What are HEAL’s expectations for data packages?

As part of the HEAL Initiative, data packages must meet specific sharing requirements:

De-identify identifiable human subject data prior to sharing
Include variable-level metadata (VLMD), describing the shared data file(s)
Provide links to publications generated using study data
Submit all underlying primary data, making it broadly available in an appropriate data repository

Consult the Checklist for HEAL-Compliant Data and Checklist Tracker Tool to track study progress through HEAL-required data sharing steps. Note: an investigator’s chosen HEAL-compliant repository may have additional repository-specific data packaging requirements.

Why Share Your Data Package?

The HEAL Initiative expects funded studies to “make their HEAL data Findable, Accessible, Interoperable, and Reusable (FAIR) in line with the HEAL Data Sharing Policy and broader efforts across NIH, as outlined in the NIH Strategic Plan for Data Science.” Sharing a FAIR data package enables others to understand, verify, and build upon a team’s work, expanding its impact across the research community. It also allows researchers to combine one study’s findings with other studies or reanalyze the data to generate new insights. By promoting transparency and facilitating reuse, data sharing contributes to scientific progress and innovation.

To learn more about sharing data, please refer to the following HEAL FreshFair Webinars:

When & What to Share: Understanding HEAL Data Sharing Requirements (Youtube)
Getting Ready to Share Your Data (Youtube)

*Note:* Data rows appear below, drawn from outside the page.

-- ==== Sys2Proof/Machine/SpanCommands.lean ====
section
/-! DEFINITION. The calls of families 0x02, 0x03, 0x05 and 0x06 that pass no transaction. -/

namespace Sys2Proof.Machine

def spanOpenSpec : CallSpec := { code := 0x0201, who := .slice0, lens := [1], used := [0x1F] }
def execSpanOpen (c : Call) (s : State) : Out := serve spanOpenSpec c s (spanOpen 0x0201 c)

def spanCloseSpec : CallSpec := { code := 0x0202, who := .slice0, lens := [1], used := [0x1F] }
def execSpanClose (c : Call) (s : State) : Out := serve spanCloseSpec c s (spanClose 0x0202 c)

def spanStatusSpec : CallSpec := { code := 0x0203, who := .bound, lens := [1], used := [0x1F] }
def execSpanStatus (c : Call) (s : State) : Out := serveRead spanStatusSpec c s fun s => .ok (spanStatus c.words s)

def onuDefectReadSpec : CallSpec := { code := 0x0220, who := .bound, lens := [1], used := [0x1FF001F] }
def execOnuDefectRead (c : Call) (s : State) : Out := serveRead onuDefectReadSpec c s (onuDefectRead c.chan c.words)

def spliceReadSpec : CallSpec := { code := 0x0223, who := .slice0, intro := 0x0300, lens := [1], used := [0x1FF1F03] }
def execSpliceRead (c : Call) (s : State) : Out := serveRead spliceReadSpec c s (spliceRead c.words)

def onuStateReadSpec : CallSpec := { code := 0x0303, who := .bound, lens := [1], used := [0x1FF001F] }
def execOnuStateRead (c : Call) (s : State) : Out := serveRead onuStateReadSpec c s (onuStateRead c.chan c.words)

def discListReadSpec : CallSpec := { code := 0x0306, who := .bound, lens := [1], used := [0x3F1F] }
def execDiscListRead (c : Call) (s : State) : Out := serveRead discListReadSpec c s fun s => .ok (discListRead c.chan c.words s)

def reachReadSpec : CallSpec := { code := 0x0313, who := .slice0, intro := 0x0300, lens := [1], used := [0x1F] }
def execReachRead (c : Call) (s : State) : Out := serveRead reachReadSpec c s fun s => .ok (reachRead c.words s)

def onuRangeReadSpec : CallSpec := { code := 0x0315, who := .bound, lens := [1], used := [0x1FF001F] }
def execOnuRangeRead (c : Call) (s : State) : Out := serveRead onuRangeReadSpec c s (onuRangeRead c.chan c.words)

def stbyDeltaReadSpec : CallSpec := { code := 0x0321, who := .slice0, intro := 0x0300, lens := [1], used := [0x1F03] }
def execStbyDeltaRead (c : Call) (s : State) : Out := serveRead stbyDeltaReadSpec c s (stbyDeltaRead c.words)

def allocReadSpec : CallSpec := { code := 0x0503, who := .bound, lens := [1], used := [0x7FF001F] }
def execAllocRead (c : Call) (s : State) : Out := serveRead allocReadSpec c s (allocRead c.chan c.words)

def sliceBudgetReadSpec : CallSpec := { code := 0x0511, who := .bound, lens := [1], used := [0xF001F] }
def execSliceBudgetRead (c : Call) (s : State) : Out := serveRead sliceBudgetReadSpec c s (sliceBudgetRead c.chan c.words)

def trussStatusSpec : CallSpec := { code := 0x0521, who := .slice0, intro := 0x0300, lens := [1], used := [0x1F] }
def execTrussStatus (c : Call) (s : State) : Out := serveRead trussStatusSpec c s fun s => .ok (trussStatus c.words s)

def openLoadSpec : CallSpec := { code := 0x0601, who := .slice0, intro := 0x0201, lens := [3], used := [0xFFFFFFFF, 0xFFFFFFFF, 0xFFFF] }
def execOpenLoad (c : Call) (s : State) : Out :=
  serve openLoadSpec c s fun s => let (t, st, ws) := openLoad c.chan c.words s; respond 0x0601 c st ws t

def openStatusSpec : CallSpec := { code := 0x0604, who := .slice0, intro := 0x0201, lens := [0], used := [] }
def execOpenStatus (c : Call) (s : State) : Out := serveRead openStatusSpec c s fun s => .ok (openStatus s)

def openStatsSpec : CallSpec := { code := 0x0605, who := .bound, intro := 0x0300, lens := [1], used := [0xF001F] }
def execOpenStats (c : Call) (s : State) : Out := serveRead openStatsSpec c s (openStats c.chan c.words)

end Sys2Proof.Machine
end

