/-- R49, R107, R536: a function level reset empties the function's channel, closes its session, clears its routes, releases its Cleats and
stops its rings; VFs are enabled and disabled by NumVFs; the other resets act as their rules say. Which VFs exist, what a function level
reset takes with it beyond R49's list, and that a test reset moves nothing of the device are the model's readings (logs 46, 47, 48). -/
def Obligations.FunctionResetsAndVfs : Prop :=
  ∀ (s : State) (fn : Fn),
    (∃ t, exec (.functionLevelReset fn) s = .next t ∧ (chanOf t fn).inq = [] ∧ (chanOf t fn).outq = [] ∧ (chanOf t fn).inColl = false ∧
      (chanOf t fn).outColl = false ∧ (chanOf t fn).session = none ∧ (chanOf t fn).waiting = [] ∧ (chanOf t fn).routes = [] ∧
      (∀ r, (ringOf t fn r).enable = false) ∧ (funcOf t fn).snap = {} ∧
      t.ctl.cleats = (kmap s.ctl.cleats fun _ c => if c.holder = fn.val then { c with holder := 0xFF } else c) ∧
      (∀ ch : Nat, ch ≠ fn → chanOf t ch = chanOf s ch) ∧ (∀ f : Nat, f ≠ fn → funcOf t f = funcOf s f) ∧
      t.ctl.txns = (s.ctl.txns.filter fun x => x.chan ≠ fn.val ∨ x.phase ≠ .opened) ∧ t.ctl.numVfs = s.ctl.numVfs ∧ { t with ctl := s.ctl, out := s.out } = s) ∧
    (∀ n : Fin 16, s.ctl.numVfs ≤ n → exec (.vfEnable n) s = .next { s with ctl := { s.ctl with numVfs := n } }) ∧
    (∀ n : Fin 16, ∃ t, exec (.vfEnable n) s = .next t ∧ t.ctl.numVfs = n ∧ { t with ctl := s.ctl, out := s.out } = s) ∧
    (fn ≠ 0 → fn ≤ s.ctl.numVfs → ∃ t, exec (.vfDisable fn) s = .next t ∧ t.ctl.numVfs = fn - 1 ∧ { t with ctl := s.ctl, out := s.out } = s) ∧
    ((fn = 0 ∨ s.ctl.numVfs < fn) → exec (.vfDisable fn) s = .next s) ∧
    (∃ t, exec .pciePerst s = .next t ∧ t.ctl.numVfs = 0 ∧ t.lane.pcie = {} ∧ (∀ f : Fn, (chanOf t f).session = none ∧ funcOf t f = {} ∧
      (chanOf t f).inq = [] ∧ (chanOf t f).freeThresh = 16 ∧ (chanOf t f).outMsgEn = true) ∧ { t with ctl := s.ctl, lane := s.lane, out := s.out } = s) ∧
    exec .jtagTestReset s = .next s

/-- R108, R110, R112, R413: the Saend that the bootloader started loads the vendor bank and comes up at STAGE 3, and its events are raised;
a watchdog expiry empties its queues and closes its sessions; the restart ends with event 968; a device reset keeps fuses and flash. When
the keys are drawn, what a restart keeps, and in which order it goes on are the model's choices (logs 66, 125, 159). -/
def Obligations.SaendStartsAndRestarts : Prop :=
  ∀ (s : State),
    ((s.boot.ready = true ∨ s.boot.restarting = true ∨ s.boot.stage ≠ 2) → exec .saendReady s = .next s) ∧
    (s.boot.ready = false → s.boot.restarting = false → s.boot.stage = 2 → let u := forEach (List.range 32) loadVendor s
      let t := { u with boot := { u.boot with ready := true, stage := 3, trying := none } }; let other := if s.boot.slot = 0 then s.boot.resultB else s.boot.resultA
      (s.boot.strapRole ≠ 3 → other ≤ 1 → exec .saendReady s = .next (drawWrap (if kget s.ciph.xts 0 = none then drawXts 0 t else t))) ∧
      (s.boot.strapRole = 3 → other ≤ 1 → kget s.ciph.xts 0 ≠ none → exec .saendReady s = .next (drawWrap (raise 992 [] [3] t))) ∧
      (s.boot.strapRole ≠ 3 → 2 ≤ other → kget s.ciph.xts 0 ≠ none → exec .saendReady s = .next (drawWrap (raise 993 [] [bootStatus t.boot] t)))) ∧
    (∀ sp, (spanOf (loadVendor sp s) sp).truss.store = s.pon.vendorBank ∧ ∀ k, k ≠ sp → spanOf (loadVendor sp s) k = spanOf s k) ∧
    (s.boot.ready = true → ∃ t, exec .saendWatchdogExpiry s = .next t ∧ t.boot.ready = false ∧ t.boot.restarting = true ∧
      t.boot.lostEvents = ((List.range 19).map fun ch => eventsQueued (chanOf s ch)).sum ∧
      (∀ ch, ch < 19 → chanOf t ch = { chanOf s ch with
        inq := [], inExpect := 0, inColl := false, outq := [], outExpect := 0, outColl := false, backlog := [], session := none, waiting := [], report := none }) ∧
      t.ctl.txns = (s.ctl.txns.filter fun x => x.phase ≠ .opened) ∧
      t.pon.piers = (kmap s.pon.piers fun _ x => { x with ploam := x.ploam.filter fun m => m.origin ≠ 3 }) ∧
      { t with boot := s.boot, ctl := s.ctl, pon := s.pon, out := s.out } = s) ∧
    (s.boot.ready = false → exec .saendWatchdogExpiry s = .next s) ∧ (s.boot.restarting = false → exec .saendRestartComplete s = .next s) ∧
    (s.boot.restarting = true → exec .saendRestartComplete s = .next (
      let t := raise 968 [1, 2, 3, 4, 5, 6, 7, 8, 9, 10, 11, 12, 13, 14, 15] [wd (min s.boot.lostEvents 0xFFFF)]
        { s with boot := { s.boot with ready := true, restarting := false } }
      let t := forEach (List.range 19) deliverHeld t
      let t := forEach (List.range 32) (fun sp t => forEach ((onusOf t sp).filter fun o =>
        activates t sp && ((onuOf t sp o).st = .ranging || (onuOf t sp o).st = .registering)) (fun o => deactivate sp o false) t) t
      let t := forEach (List.range 32) (fun sp t => forEach ((allocsOf t sp).filter fun a => activates t sp && untold t sp a)
        (fun a t => match allocOf t sp a with | some x => tell sp x.onu .assignAllocId [a, x.line] t | none => t) t) t
      forEach (List.range 32) (fun sp t => forEach ((onusOf t sp).filter fun o => (onuKeys t sp o).exchange && (onuOf t sp o).st = .active) (askKey sp) t) t)) ∧
    (∀ (role : Fin 4) (boot : Fin 2) (smb : Fin 8), s.boot.resetAsked = true → ∃ t, exec (.deviceReset role boot smb) s = .next t ∧
      t.boot.svnMin = s.boot.svnMin ∧ t.boot.ownerHash = s.boot.ownerHash ∧ t.boot.ownerState = s.boot.ownerState ∧ t.boot.flash = s.boot.flash ∧
      t.boot.ready = false ∧ t.boot.resetAsked = false ∧ t.boot.stage = 0 ∧ t.boot.strapRole = role ∧ t.ctl.numVfs = s.ctl.numVfs ∧
      t.lane.pcie = s.lane.pcie ∧ t.pon = State.reset.pon ∧ t.fwd = State.reset.fwd ∧ t.tb = State.reset.tb) ∧
    (∀ (role : Fin 4) (boot : Fin 2) (smb : Fin 8), s.boot.resetAsked = false → exec (.deviceReset role boot smb) s = .next s)

/-- R114, R117 to R119, R133: the identity, report and certificate calls answer what the device holds, by DMA or through DEV_REPORT_READ; a
flash write changes the bytes named in the other slot and no others; the boot choice and the reset are recorded. R115, R120: the
security version is fused upward, never down, and the owner key once; each is told by its event. The widths and
orders of the tests, the length of a certificate read at ADDR 0, the slot that SIGNATURE refuses, the partial fuse write and the
security version's cap are the model's choices (logs 67, 68, 69, 154). -/
def Obligations.DeviceCallsAnswer : Prop :=
  (
    ∀ (c : Call) (s : State),
      (Served devInfoSpec c s → let u := readCall 0x0101 c s; let b := u.boot
        Answered (.devInfo c) devInfoSpec c s ([put b.strapSmb 19 ||| put b.strapBoot 18 ||| put b.strapRole 16 ||| wd b.svnRunning,
          put b.svnMin 16 ||| putb (b.ownerState ≠ 0) 0] ++ wordsOfBytes (ownerBytes u)) u) ∧
      (Served devAttestSpec c s → let u := readCall 0x0102 c s; let addr := wide c.words 8 2; let body := reportBody c.chan (c.words.take 8) u
        (c.chan.val < 16 ∨ addr = 0) → Answered (.devAttest c) devAttestSpec c s [wd 400]
          (handOut c.chan addr (body ++ p384.sign Config.identityKey (Config.freeNat u.free) (sha384 body)) (drawn u))) ∧
      (Served devCertReadSpec c s → let u := readCall 0x0103 c s; let addr := wide c.words 0 2; let n := Config.certChain.length
        (c.chan.val < 16 ∨ addr = 0) → (addr = 0 ∨ n ≤ fld (pw c.words 2) 15 0) →
        Answered (.devCertRead c) devCertReadSpec c s [wd n &&& 0xFFFF] (handOut c.chan addr Config.certChain u)) ∧
      (∀ bs, Served devReportReadSpec c s → let u := readCall 0x0104 c s; (chanOf u c.chan).report = some bs →
        Answered (.devReportRead c) devReportReadSpec c s (((wordsOfBytes bs).drop (fld (pw c.words 0) 13 0)).take 14) u) ∧
      (Served devFlashWriteSpec c s → let u := readCall 0x0110 c s; let len := fld (pw c.words 2) 24 0; let off := fld (pw c.words 3) 24 0
        let slot := fld (pw c.words 4) 0 0
        len % 4096 = 0 → off % 4096 = 0 → off + len ≤ slotSize → slot ≠ u.boot.slot → Memory.wf u.boot.flash = true → ∃ m, Answered (.devFlashWrite c) devFlashWriteSpec c s []
          { u with boot := { u.boot with flash := m }, free := u.free + 1 } ∧
          (∀ i < len, kgetD m (slotSize * slot + off + i) 0xFF = (hostBytes c.chan (wide c.words 0 2) len u).getD i 0xFF) ∧
          ∀ a, a < slotSize * slot + off ∨ slotSize * slot + off + len ≤ a → kgetD m a 0xFF = kgetD u.boot.flash a 0xFF) ∧
      (Served devSlotSetSpec c s → let u := readCall 0x0111 c s; let slot := fld (pw c.words 0) 0 0
        exec (.devSlotSet c) s = .next (if (headerOk u slot && slotSigned u slot && imageGood u slot 0 && imageGood u slot 1 && imageGood u slot 2) = true then respond 0x0111 c .done []
          { u with boot := if bit (pw c.words 0) 1 then { u.boot with choiceOnce := some slot } else { u.boot with choiceSlot := some slot, choiceOnce := none } }
          else respond 0x0111 c .signature [] u)) ∧
      (Served devResetSpec c s → let u := readCall 0x0112 c s; pw c.words 0 = 0x52535444 → (∀ sp ∈ activeSpans u, u.red.pair.sync.contains sp = false) →
        Answered (.devReset c) devResetSpec c s [] { u with boot := { u.boot with resetAsked := true } }) ∧
      (Served devResetSpec c s → let u := readCall 0x0112 c s; let mine := (activeSpans u).filter u.red.pair.sync.contains
        pw c.words 0 = 0x52535444 → mine ≠ [] → Answered (.devReset c) devResetSpec c s [] (let t := releaseSynced 3 mine u; { t with boot := { t.boot with resetAsked := true } }))) ∧
  (
    ∀ (c : Call) (s : State),
      (Served devSvnAdvanceSpec c s → let u := readCall 0x0113 c s; let n := min 64 u.boot.svnRunning
        u.boot.svnMin < 64 → (n ≤ u.boot.svnMin → Answered (.devSvnAdvance c) devSvnAdvanceSpec c s [] u) ∧
          (u.boot.svnMin < n → Answered (.devSvnAdvance c) devSvnAdvanceSpec c s [] (raise 997 [] [wd n] { u with boot := { u.boot with svnMin := n } }))) ∧
      (Served ownerKeyFuseSpec c s → let u := readCall 0x0120 c s
        (pw c.words 8 = 0x4B455946 → u.boot.ownerState = 0 → ∃ t, exec (.ownerKeyFuse c) s = .next t ∧ if Config.freeBool u.free = true then t = respond 0x0120 c .done []
            (raise 996 [] [0] { u with boot := { u.boot with ownerState := 1, ownerHash := bytesOfWords (c.words.take 8) }, free := u.free + 1 })
          else t.boot.ownerState = 2 ∧ { t.boot with ownerState := 0, ownerHash := u.boot.ownerHash } = u.boot) ∧
        (pw c.words 8 = 0x4B455946 → u.boot.ownerState ≠ 0 → exec (.ownerKeyFuse c) s = .next (respond 0x0120 c .badState [] u)) ∧
        (pw c.words 8 ≠ 0x4B455946 → exec (.ownerKeyFuse c) s = .next (respond 0x0120 c .badArg [] u))))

Components of Data Package

Overview

At a minimum, a data package should include the core file components: data files, a README file, and variable-level metadata files, such as data dictionaries. Additional files that strengthen transparency and support long-term reuse include study protocols, blank data collection instruments, code or scripts, and publication citations that link study data to related research. Together, these materials create a clear and complete record of a team’s study, which helps others interpret their work, reproduce results, and build on their findings.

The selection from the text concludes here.